I put on my sorry face. “Ah. You must be from one of the prohibition epochs. Sorry, man. Here, this one’s on me.” I pour an IPA and set it front of him. “All right. What are you here for? Info? Stopping something terrible from happening? You don’t look like one of the lost ones.” Don’t act like you already know the answer.
“I’m, uh, making sure that Daedalus doesn’t destroy the timeline.” He stares at the glass, tapping its side. “Is this safe?”
Yeah, well, I don’t want to destroy it either. I pause. There’s a reason I don’t travel myself. I just run the bar. Way easier. Except this time, I can’t mess up. Way too much on the line. Think. What did I say? Oh, crap. Just. Just be you. That can’t mess it up, right? “It’s not what I’d drink, but it’s safe. Daedalus, huh? Hey, Mel!” I call. “You remember when those Daedalus clowns passed through here?”
Mel comes from the back room counting one’s. I can see her trying not to look at the new guy. She’d probably bust up laughing and ruin everything. “Daedalus? Those were the guys with the rocketpacks powered by moonlight?”
Oh, thank you, Mel, for letting me just respond to you. “No, those were the Lunattacks. These guys, they wore the red body suits, eyepatches –”
“Oh, yeah!” Mel nods. “What? Four years ago?”
The new guy jumps to his feet. “I need to go there!”
“Sure.

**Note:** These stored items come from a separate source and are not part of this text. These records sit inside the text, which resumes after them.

-- ==== Sys2Proof/Tests/Slice0.lean ====
section
/-! SUPPORT. Tests of the model, each on fixed values that spec/ gives (the vector or rule is named), and
for every obligation with hypotheses a witness that meets them. -/

namespace Sys2Proof.Tests

open Sys2Proof Sys2Proof.Machine

/-! ### States to test on -/

/-- READY with N = 2, forward, no window, ARG = 2, and the two samples given. -/
def ready2 (p q : Sample) : State :=
  { State.reset with
    arg := 2#32, ctl := .ready, n := 2, l := 1, fwd := true
    rev := { cells := [(0, 0), (1, 1)], draw := 0 }
    mem := writeSlot (writeSlot { cells := [], draw := 0 } 0 p) 1 q }

/-- The samples (1, 0) and (2, 0) in binary64. -/
def pair12 : State := ready2 ⟨0x3FF0000000000000#64, 0#64⟩ ⟨0x4000000000000000#64, 0#64⟩

/-- An EXEC of length 2 in flight at a phase. -/
def running (r : Representation) (ph : Phase) : State :=
  { pair12 with seq := some (.exec r (latch pair12) ph false) }

/-- An INIT of size 2 in flight at its start. -/
def building : State := { State.reset with arg := 2#32, seq := some (.init 2 true .start) }

/-- An INIT of size 2 about to complete. -/
def built : State :=
  { State.reset with
    arg := 2#32, rev := { cells := [(0, 0), (1, 1)], draw := 0 }
    seq := some (.init 2 true (.fill 0 2 0)) }

/-- A host that writes a word to CMD next. -/
def withCommand (w : Word32) (s : State) : State :=
  { s with host := [.write (s.params.address offCmd) 4 (w.setWidth 64)] }

/-- The smallest block, mapped at the second multiple of the window's size. -/
def small : Params := { log2Nmax := 1, renormShift := 0, blockBase := 0x400000 }

/-- The default block with a BLOCK_BASE that is not 0. -/
def mapped : State := State.resetWith { Config.params with blockBase := 0x600000 }

theorem inv_ready2 (p q : Sample) : (ready2 p q).Inv where
  params := by show Params.wf Config.params = true; decide
  win := by show (0#2 : BitVec 2) ≠ 3#2; decide
  err := by show ErrCode.ok ≠ .windowAtApply; decide
  mem := by
    simp only [ready2, Memory.wf]
    exact rising_writeSlot _ _ (rising_writeSlot _ _ rfl)
  window := by
    intro c hc
    rw [show (ready2 p q).params.nmax = 65536 from rfl]
    unfold ready2 at hc
    dsimp only at hc
    rcases mem_writeSlot hc with h | h
    · simp only [slotAddr, sampleBase] at *; omega
    · rcases mem_writeSlot h with h | h
      · simp only [slotAddr, sampleBase] at *; omega
      · simp at h
  rev := ⟨rfl, by show ∀ c ∈ [(0, 0), (1, 1)], c.1 < 65536 ∧ c.2 < 65536; decide⟩
  scr := rfl
  config := fun _ => by show 1 ≤ 1 ∧ 1 ≤ 16 ∧ 2 = 2 ^ 1; decide
  table := fun _ _ => by
    show ∀ i < 2, lookup i [(0, 0), (1, 1)] = some (bitRev 1 i)
    decide
  job := trivial

theorem inv_pair12 : pair12.Inv := inv_ready2 _ _

theorem inv_running (r : Representation) (ph : Phase) : (running r ph).Inv where
  params := inv_pair12.params
  win := inv_pair12.win
  err := inv_pair12.err
  mem := inv_pair12.mem
  window := inv_pair12.window
  rev := inv_pair12.rev
  scr := inv_pair12.scr
  config := inv_pair12.config
  table := fun _ _ => inv_pair12.table rfl rfl
  job := ⟨rfl, rfl⟩

/-! ### Well-formedness: an ill-formed term for each check, which the check refuses -/

theorem test_wf_accepts_exec_q :
    CommandFields.wf { op := 3, fwd := false, repr := 2, reserved := 0 } = true := by decide

theorem test_wf_refuses_reserved_bit :
    CommandFields.wf { op := 0, fwd := false, repr := 0, reserved := 0x10 } = false := by decide

theorem test_wf_refuses_op_4 :
    CommandFields.wf { op := 4, fwd := false, repr := 0, reserved := 0 } = false := by decide

theorem test_wf_refuses_fwd_outside_init :
    CommandFields.wf { op := 3, fwd := true, repr := 0, reserved := 0 } = false := by decide

theorem test_wf_refuses_repr_outside_exec :
    CommandFields.wf { op := 2, fwd := false, repr := 2, reserved := 0 } = false := by decide

theorem test_wf_refuses_repr_3 :
    CommandFields.wf { op := 3, fwd := false, repr := 3, reserved := 0 } = false := by decide

theorem test_wf_refuses_nmax_1 :
    Params.wf { log2Nmax := 0, renormShift := 32, blockBase := 0 } = false := by decide

theorem test_wf_refuses_nmax_above :
    Params.wf { log2Nmax := 17, renormShift := 32, blockBase := 0 } = false := by decide

theorem test_wf_refuses_wide_shift :
    Params.wf { log2Nmax := 16, renormShift := 256, blockBase := 0 } = false := by decide

theorem test_wf_refuses_misaligned_base :
    Params.wf { log2Nmax := 16, renormShift := 32, blockBase := 0x300000 } = false := by decide

/-! ### Decoding: words written out from 30_encoding.md R81, and the illegal words of V-DEC-1 -/

theorem test_decode_nop : decodeWord 0b00000000000000000000000000000000#32 = .ok .nop := by decide

theorem test_decode_init_i : decodeWord 0b00000000000000000000000000000001#32 = .ok .initI := by decide

theorem test_decode_init_f : decodeWord 0b00000000000000000000000100000001#32 = .ok .initF := by decide

theorem test_decode_setwin : decodeWord 0b00000000000000000000000000000010#32 = .ok .setwin := by decide

theorem test_decode_exec_d : decodeWord 0b00000000000000000000000000000011#32 = .ok .execD := by decide

theorem test_decode_exec_s : decodeWord 0b00000000000000000001000000000011#32 = .ok .execS := by decide

theorem test_decode_exec_q : decodeWord 0b00000000000000000010000000000011#32 = .ok .execQ := by decide

theorem test_decode_little_endian : decode [0x01, 0x01, 0x00, 0x00] = .ok .initF := by decide

theorem test_decode_refuses_three_bytes : decode [0x01, 0x01, 0x00] = .error .notFourBytes := by decide

theorem test_decode_illegal :
    decodeWord 0x00000100#32 = .error .fwdOutsideInit ∧
    decodeWord 0x00001001#32 = .error .reprOutsideExec ∧
    decodeWord 0x00003003#32 = .error .reprIllegal ∧
    decodeWord 0x00000103#32 = .error .fwdOutsideInit ∧
    decodeWord 0x0000000F#32 = .error .opIllegal ∧
    decodeWord 0x00004003#32 = .error .reservedBit ∧
    decodeWord 0xFFFFFFFF#32 = .error .reservedBit := by decide

/-! ### Registers and accesses -/

/-- V-RST-1, V-RST-2. -/
theorem test_reset_registers :
    answer offId 4 State.reset = value 0x46465432 ∧ answer offParam 4 State.reset = value 0x00012010 ∧
    answer offStatus 4 State.reset = value 0 ∧
    paramWord { log2Nmax := 10, renormShift := 32, blockBase := 0 } = 0x0001200A := by decide +kernel

/-- V-MEM-1. -/
theorem test_sample_halves :
    ∃ t, memWrite (SLOT 3) 8 0x0123456789ABCDEF#64 State.reset = .next t ∧
      answer (SLOT 3) 4 t = value 0x89ABCDEF ∧ answer (SLOT 3 + 4#21) 4 t = value 0x01234567 :=
  ⟨_, rfl, by decide +kernel, by decide +kernel⟩

/-- V-MEM-8, V-MEM-10, V-MEM-11. -/
theorem test_bus_errors :
    accessOk 0x002#21 4 = false ∧ accessOk 0x000#21 2 = false ∧ accessOk 0x008#21 8 = false ∧
    accessOk (SLOT 0 + 4#21) 8 = false ∧ accessOk (SLOT 0 + 8#21) 8 = true := by decide

/-! ### Commands -/

/-- V-DEC-1: NOP clears an error code. -/
theorem test_nop :
    exec .nop { pair12 with err := .config, drop := true } = .next { pair12 with err := .ok } := rfl

/-- V-INIT-1: size 2. -/
theorem test_init_f :
    exec .initF { State.reset with arg := 2#32 } =
      .next { State.reset with arg := 2#32, seq := some (.init 2 true .start) } := rfl

/-- V-INIT-1: size 6. -/
theorem test_init_f_config :
    exec .initF { State.reset with arg := 6#32 } =
      .next { State.reset with arg := 6#32, err := .config } := rfl

/-- V-INIT-1: the largest size, and one beyond it. -/
theorem test_init_i :
    exec .initI { State.reset with arg := 65536#32 } =
      .next { State.reset with arg := 65536#32, seq := some (.init 65536 false .start) } := rfl

theorem test_init_i_config :
    exec .initI { State.reset with arg := 131072#32 } =
      .next { State.reset with arg := 131072#32, err := .config } := rfl

/-- V-WIN-2. -/
theorem test_setwin :
    exec .setwin { State.reset with arg := 2#32 } =
      .next { State.reset with arg := 2#32, win := 2#2 } := rfl

/-- V-WIN-3: 4 is not taken modulo 4. -/
theorem test_setwin_window_id :
    exec .setwin { State.reset with arg := 4#32, win := 1#2 } =
      .next { State.reset with arg := 4#32, win := 1#2, err := .windowId } := rfl

/-- 44_execute.md R222: acceptance clears OVF. -/
theorem test_exec_d :
    exec .execD { pair12 with ovf := true } =
      .next { pair12 with seq := some (.exec .D ⟨2, 1, true, 0⟩ (.window 0) false) } := rfl

/-- V-DEC-3: NOT_READY, not SIZE_MISMATCH. -/
theorem test_exec_d_not_ready :
    exec .execD { State.reset with arg := 5#32 } =
      .next { State.reset with arg := 5#32, err := .notReady } := rfl

theorem test_exec_s :
    exec .execS pair12 = .next { pair12 with seq := some (.exec .S ⟨2, 1, true, 0⟩ (.window 0) false) } :=
  rfl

Hey, tell me I said hi when you get there.” I wink at him. “Make sure you mention you turned your nose up at the free drink.”
He knits his eyebrows together in that way he still has and runs out the front door. I sag against the bar. Mission accomplished? Did I do what I was supposed to do?
And then the new guy comes out from the kitchen, a little older, still just as bald, drying his hands on his apron. “Wow. You put up with me like that?” He kisses me on the cheek.
“Well, you wised up.” Yep. Be a smartass. Cover up your fear.
“I helped,” Aric puts in.
My hubby drops another plate of fried pickle chips in front of him. “You never let me forget it.”
I grab him and take a deep, deep breath. “Well, paradox resolved. I didn’t mess up. You went back, and you still drink crap IPA’s. Everything happened the way you remember. We made it. We made it! I still have you! Now we know we can live happily ever after.” And we kiss, because really, that’s what you do when you say a line like that.